So I see why this is this way, but if the PHB ranger has taught us anything its that people tend to not like the enemy dependant abilities.  Having broader classes of enemy might be better - bonuses against large or larger enemies, or spellcasters etc..  Honestly, I feel level 3 could use a bit of extra support.

Now I don't have a problem with this being different, but I think all Barbarian subclasses have a "whilst raging" ability that gives an extra imact to their rage.






> Stout-hearted
> The quest for glorious death is all that sustains you now, and nothing will stand in the way of your destiny.
>     Starting at 6th level, you have advantage on saving throws against being charmed, frightened, or possessed, and you cannot be charmed, frightened, or possessed by your Slayer's Quarry.


The situational thing comes back again...  Its thematic, again.  It kind of works as it isn't tied to rage but seems less significant than the frenzy barbarian whilst also being less flexible.  Still level 6 barbarian abilities are not always the best.





> Grudgelord
> When you meet a foe you have vowed to kill, only one of you will walk away alive.
>     Starting at 10th level, while you're raging, hostile creatures within 30 ft of you have disadvantage on attack rolls against creatures other than you.
>     While you are within 30 ft of your Slayer's Quarry, you have disadvantage on attack rolls against creatures other than your quarry, and you must succeed on a Wisdom saving throw in order to move more than 30 ft away from your quarry.
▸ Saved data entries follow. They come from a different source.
-- ==== Sys2Proof/Laws/KeepExec.lean ====
section
/-! SUPPORT. What each command keeps: of one that `serves`, the invariant and the parts that serving leaves alone; of the
others, the invariant. -/
namespace Sys2Proof.Laws

set_option linter.unusedSimpArgs false
set_option linter.unusedTactic false
set_option linter.unreachableTactic false

open Sys2Proof Sys2Proof.Machine Sys2Proof.Config Sys2Proof.Safety

theorem ran_sane {s t u : State} (e : ran s t = .next u) (h : Sane t) : Sane u := by cases e; exact h

theorem came_sane {s t u : State} (e : came s t = .next u) (h : Sane t) : Sane u := by cases e; exact h

theorem ran_held {s t u : State} (e : ran s t = .next u) (h : Held s t) : Held s u := by cases e; exact h

theorem came_held {s t u : State} (e : came s t = .next u) (h : Held s t) : Held s u := by cases e; exact h

theorem held_execNop {src : PktSrc} {pkt : List Word} {s : State} {u : State} (e : execNop src pkt s = .next u)
    (hs : Sane s) : Held s u := by
  have h0 := Held.self hs
  unfold execNop at e
  repeat' with_reducible first
    | assumption | (refine ran_held e ?_; clear e) | intro _ | apply keep_State_arrivePkt | split | (dsimp only)

theorem held_execBag {src : PktSrc} {pkt : List Word} {s : State} {u : State} (e : execBag src pkt s = .next u)
    (hs : Sane s) : Held s u := by
  have h0 := Held.self hs
  unfold execBag at e
  repeat' with_reducible first
    | assumption | (refine ran_held e ?_; clear e) | intro _ | apply keep_State_arrivePkt | split | (dsimp only)

theorem held_execBagInteract {src : PktSrc} {pkt : List Word} {s : State} {u : State} (e : execBagInteract src pkt s = .next u)
    (hs : Sane s) : Held s u := by
  have h0 := Held.self hs
  unfold execBagInteract at e
  repeat' with_reducible first
    | assumption | (refine ran_held e ?_; clear e) | intro _ | apply keep_State_arrivePkt | split | (dsimp only)

theorem held_execArrayOp {src : PktSrc} {pkt : List Word} {s : State} {u : State} (e : execArrayOp src pkt s = .next u)
    (hs : Sane s) : Held s u := by
  have h0 := Held.self hs
  unfold execArrayOp at e
  repeat' with_reducible first
    | assumption | (refine ran_held e ?_; clear e) | intro _ | apply keep_State_arrivePkt | split | (dsimp only)

theorem held_execTileRead {src : PktSrc} {pkt : List Word} {s : State} {u : State} (e : execTileRead src pkt s = .next u)
    (hs : Sane s) : Held s u := by
  have h0 := Held.self hs
  unfold execTileRead at e
  repeat' with_reducible first
    | assumption | (refine ran_held e ?_; clear e) | intro _ | apply keep_State_arrivePkt | split | (dsimp only)

theorem held_execTileWrite {src : PktSrc} {pkt : List Word} {s : State} {u : State} (e : execTileWrite src pkt s = .next u)
    (hs : Sane s) : Held s u := by
  have h0 := Held.self hs
  unfold execTileWrite at e
  repeat' with_reducible first
    | assumption | (refine ran_held e ?_; clear e) | intro _ | apply keep_State_arrivePkt | split | (dsimp only)
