/-! ### emit -/

@[simp] theorem State.emit_now (s : State) (o : Out) : (s.emit o).now = s.now := rfl
@[simp] theorem State.emit_active (s : State) (o : Out) : (s.emit o).active = s.active := rfl
@[simp] theorem State.emit_regs (s : State) (o : Out) : (s.emit o).regs = s.regs := rfl
@[simp] theorem State.emit_latch (s : State) (o : Out) : (s.emit o).latch = s.latch := rfl
@[simp] theorem State.emit_heldLo (s : State) (o : Out) : (s.emit o).heldLo = s.heldLo := rfl
@[simp] theorem State.emit_hall (s : State) (o : Out) : (s.emit o).hall = s.hall := rfl
@[simp] theorem State.emit_flt (s : State) (o : Out) : (s.emit o).flt = s.flt := rfl
@[simp] theorem State.emit_conc (s : State) (o : Out) : (s.emit o).conc = s.conc := rfl
@[simp] theorem State.emit_dir (s : State) (o : Out) : (s.emit o).dir = s.dir := rfl
@[simp] theorem State.emit_gals (s : State) (o : Out) : (s.emit o).gals = s.gals := rfl
@[simp] theorem State.emit_tiles (s : State) (o : Out) : (s.emit o).tiles = s.tiles := rfl
@[simp] theorem State.emit_rc (s : State) (o : Out) : (s.emit o).rc = s.rc := rfl
@[simp] theorem State.emit_stw (s : State) (o : Out) : (s.emit o).stw = s.stw := rfl
@[simp] theorem State.emit_kite (s : State) (o : Out) : (s.emit o).kite = s.kite := rfl
@[simp] theorem State.emit_zp (s : State) (o : Out) : (s.emit o).zp = s.zp := rfl
@[simp] theorem State.emit_xlt (s : State) (o : Out) : (s.emit o).xlt = s.xlt := rfl
@[simp] theorem State.emit_cpy (s : State) (o : Out) : (s.emit o).cpy = s.cpy := rfl
@[simp] theorem State.emit_rst (s : State) (o : Out) : (s.emit o).rst = s.rst := rfl
@[simp] theorem State.emit_pins (s : State) (o : Out) : (s.emit o).pins = s.pins := rfl
@[simp] theorem State.emit_pres (s : State) (o : Out) : (s.emit o).pres = s.pres := rfl
@[simp] theorem State.emit_bk (s : State) (o : Out) : (s.emit o).bk = s.bk := rfl
@[simp] theorem State.emit_ps (s : State) (o : Out) : (s.emit o).ps = s.ps := rfl
@[simp] theorem State.emit_boot (s : State) (o : Out) : (s.emit o).boot = s.boot := rfl
@[simp] theorem State.emit_selftest (s : State) (o : Out) : (s.emit o).selftest = s.selftest := rfl
@[simp] theorem State.emit_err (s : State) (o : Out) : (s.emit o).err = s.err := rfl
@[simp] theorem State.emit_laneReqs (s : State) (o : Out) : (s.emit o).laneReqs = s.laneReqs := rfl
@[simp] theorem State.emit_outs (s : State) (o : Out) : (s.emit o).outs = s.outs ++ [o] := rfl
@[simp] theorem State.emit_freeSeq (s : State) (o : Out) : (s.emit o).freeSeq = s.freeSeq := rfl
@[simp] theorem State.emit_pending (s : State) (o : Out) : (s.emit o).pending = s.pending := rfl
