-- ==== Sys2Proof/Tests/Slice0.lean ====
section
/-! SUPPORT. The package's own tests: ill-formed terms that the checks refuse, worked values of the spec, and for every
statement with hypotheses states and operands that meet them, clause by clause. -/
namespace Sys2Proof.Tests

open Sys2Proof Sys2Proof.Machine Sys2Proof.Safety

/-! ### Small states and operands -/

/-- The state right after reset. -/
abbrev r0 : State := State.reset

/-- Every domain held in reset. -/
def held : State := r0.modRst (fun r => { r with phase := .held, step := 0, ready := 0 })

/-- A step of the release sequence taken, with the domains up to another ready. -/
def releasing (step ready : Nat) : State :=
  r0.modRst (fun r => { r with phase := .releasing, step := step, ready := ready })

/-- Firmware runs. -/
def fw : State := r0.modBoot (fun x => { x with state := 3, running := true })

/-- A control packet of ring 0 with an opcode, OPARG, TABLE, AT_LANDING and units of payload; it has
one flight. -/
def ctl (op arg table at_ units : Nat) (pl : List Word) : MqPkt where
  seq := 0
  tenant := 0
  src := .ring 0
  cq := some 0
  index := 0
  words := [Word.ofNat (op + (units + 1) * 65536 + 16777216), 0, Word.ofNat (table + arg * 65536), 0, Word.ofNat at_, 0, 0, 0]
    ++ (pl ++ List.replicate (8 * units) 0).take (8 * units)
  due := 1

/-- A control packet is the only one in the queue. -/
def turn (s : State) (p : MqPkt) : State := s.modConc (fun c => { c with mq := [p] })

/-- A frame of an age. -/
def aFrame (age : Nat) : Frame where
  kind := 1
  cls := 0
  hops := 0
  fwd := false
  admin := false
  age := age
  dst := 0
  origin := 1
  slot := 0
  gen := 0
  table := 3
  epoch := 0
  tenant := 0
  vslot := 0
  nrows := 0
  arg0 := 0
  arg1 := 0
  payload := []

/-- A table of one shard, not replicated, with its slots in two states. -/
def aTable (st : TState) (s0 s1 : SState) : Table :=
  { Table.define (List.replicate 16 0) 0 with st := st, slot0 := ⟨s0, 0, none⟩, slot1 := ⟨s1, 0, none⟩ }

/-- Table 3 is in the directory. -/
def withTable (s : State) (t : Table) : State := { s with dir := ⟨[(3, t)], [], []⟩ }

/-- A command ring of tenant 0. -/
def aCmd : CmdRing := ⟨0, false, false, 6, 0, 0, 0, 0, 0, false, false, .no, 0, none, [], false⟩

/-- A completion ring of tenant 0. -/
def aCpl : CplRing := ⟨0, false, 6, 0, 0, 0, 0, 0, 0, 0, 0, false, none⟩

/-- The words of a NOP packet with a LEN and one flight; 9 stands for LEN 0. -/
def nopPkt (len : Nat) : List Word := Word.ofNat (len % 9 * 65536 + 16777216) :: List.replicate (8 * len - 1) 0

/-- A context that holds a NOP. -/
def anItem : Item := r0.newItem (.ring 1) (some 0) 0 0 (nopPkt 1)

/-- A self-test with a unit under test. -/
def aTest (kind unit : Nat) (started : Option Nat) : SelfTest where
  pkt := ctl 0x8040 0 0 0 0 []
  gals := []
  slices := []
  cols := []
  cur := some (kind, unit)
  started := started
  since := 0
  retest := none
  failG := 0
  failS := 0
  failC := 0
  skipG := 0
  code := 0

/-- A self-test is in progress. -/
def testing (kind unit : Nat) (started : Option Nat) : State := { r0 with selftest := some (aTest kind unit started) }

/-- The state after reset is sound. -/
theorem sane_r0 : Sane r0 := by unfold Sane Sound; decide

/-- A pair with a known second part. -/
theorem pairOf {α β : Type} {x : α × β} {b : β} (h : x.2 = b) : x = (x.1, b) := by rw [← h]

/-- A list whose words from a place on are zero. -/
theorem zero_from {ws : List Word} {k : Nat} (h : ws.drop k = List.replicate (ws.length - k) 0) {n : Nat} (hn : k ≤ n) :
    ws.getD n 0 = 0 := by
  have e : ws.getD n 0 = (ws.drop k).getD (n - k) 0 := by
    simp only [List.getD_eq_getElem?_getD, List.getElem?_drop]; congr 2; omega
  rw [e, h, List.getD_eq_getElem?_getD, List.getElem?_replicate]
  split <;> rfl

/-- Placements of zero are good, and not in the balloon. -/
theorem place_zero {ws : List Word} (h : ws.drop 10 = List.replicate (ws.length - 10) 0) (j : Nat) :
    plBad ws (smwByte j) = none ∧ plTier (plAt ws (smwByte j)) ≠ 1 := by
  have e : plAt ws (smwByte j) = 0 := by
    unfold plAt smwByte
    rw [zero_from h (by omega), zero_from h (by omega)]; rfl
  unfold plBad
  rw [e]
  constructor
  · simp [firstBad, chk, plTier, natBits]
  · simp [plTier, natBits]

/-- Repair entries of zero are good. -/
theorem repair_zero {ws : List Word} (h : ws.drop 9 = List.replicate (ws.length - 9) 0) (j : Nat) :
    repairBad ws (9 + j) = none := by
  have e : ws.getD (9 + j) 0 = 0 := zero_from h (by omega)
  unfold repairBad
  dsimp only
  rw [e]
  simp [firstBad, chk, Word.bit, Word.bits]
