-- ==== Sys2Proof/Decode.lean ====
section
/-! DEFINITION. The command that a word of the opcode table spells. No row of this hardware's table gives its command any
bits: commands arrive at ports, not as encoded words. So no word spells a command. -/

namespace Sys2Proof

/-- The command that a word of `nbits` bits spells: none, since no row gives bits. -/
def decodeTableWord (_nbits _w : Nat) : Option Instr := none

end Sys2Proof
end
While you're raging, any of your Slayer's Quarry must make the same save to move more than 30 ft away from you. The DC for this saving throw is equal to 8 + your proficiency bonus + your Constitution modifier.


So a nice tanking ability... but on a barbarian subclass that gets no benefits to resiliance in the subclass.  It seems to overlap too much with the ancestral guardian abilities as well - kind of trampling all over them.




> Mighty Blow
> You have become an avatar of doom, and those foolish enough to stray into your path do not often live long enough to regret their mistake.
>     Starting at 14th level, any melee attack roll you make while raging is a critical hit on a roll of 19 or 20, and your Rage Damage bonus is doubled against your Slayer's Quarry.


Yes... its OK.  It feels like more damage is a bit bland, especially this late on in the game.  On the other hand it is quite a _lot_ of extra damage.




I wonder if you could do something like move some of the capstone to 3rd level?  Something like "when you enter a rage you may swear an oath of destruction against one creaure you see.  Whilst raging an unmodified roll of a 19 or 20 is a critical hit.  At level 10 this increases to 18, 19 or 20.  Something to help you chew through the big HP of empting enemies and that would really encourage you to reckless attack?

----------


## Leon

Echo on the losing prof ~ just word it to be that if you use the restricted items you lose access to X class features while doing so, a bit silly but needed incase its played by someone who isn't a actual fan of Slayers and knows that they get about unarmored other wise looks a fairly good rendition of the idea

----------


## Beezus

Okay, the consensus seems to be that Slayer's Quarry is a bad idea, but without it, the Slayer has no utility outside of combat. Maybe he shouldn't be a Ranger wannabe, but I feel like the Slayer should be able to hear rumors of a deadly monster and immediately go after it.



> So a nice tanking ability... but on a barbarian subclass that gets no benefits to resiliance in the subclass.  It seems to overlap too much with the ancestral guardian abilities as well - kind of trampling all over them.
> ...
> I wonder if you could do something like move some of the capstone to 3rd level?  Something like "when you enter a rage you may swear an oath of destruction against one creaure you see.  Whilst raging an unmodified roll of a 19 or 20 is a critical hit.  At level 10 this increases to 18, 19 or 20.  Something to help you chew through the big HP of empting enemies and that would really encourage you to reckless attack?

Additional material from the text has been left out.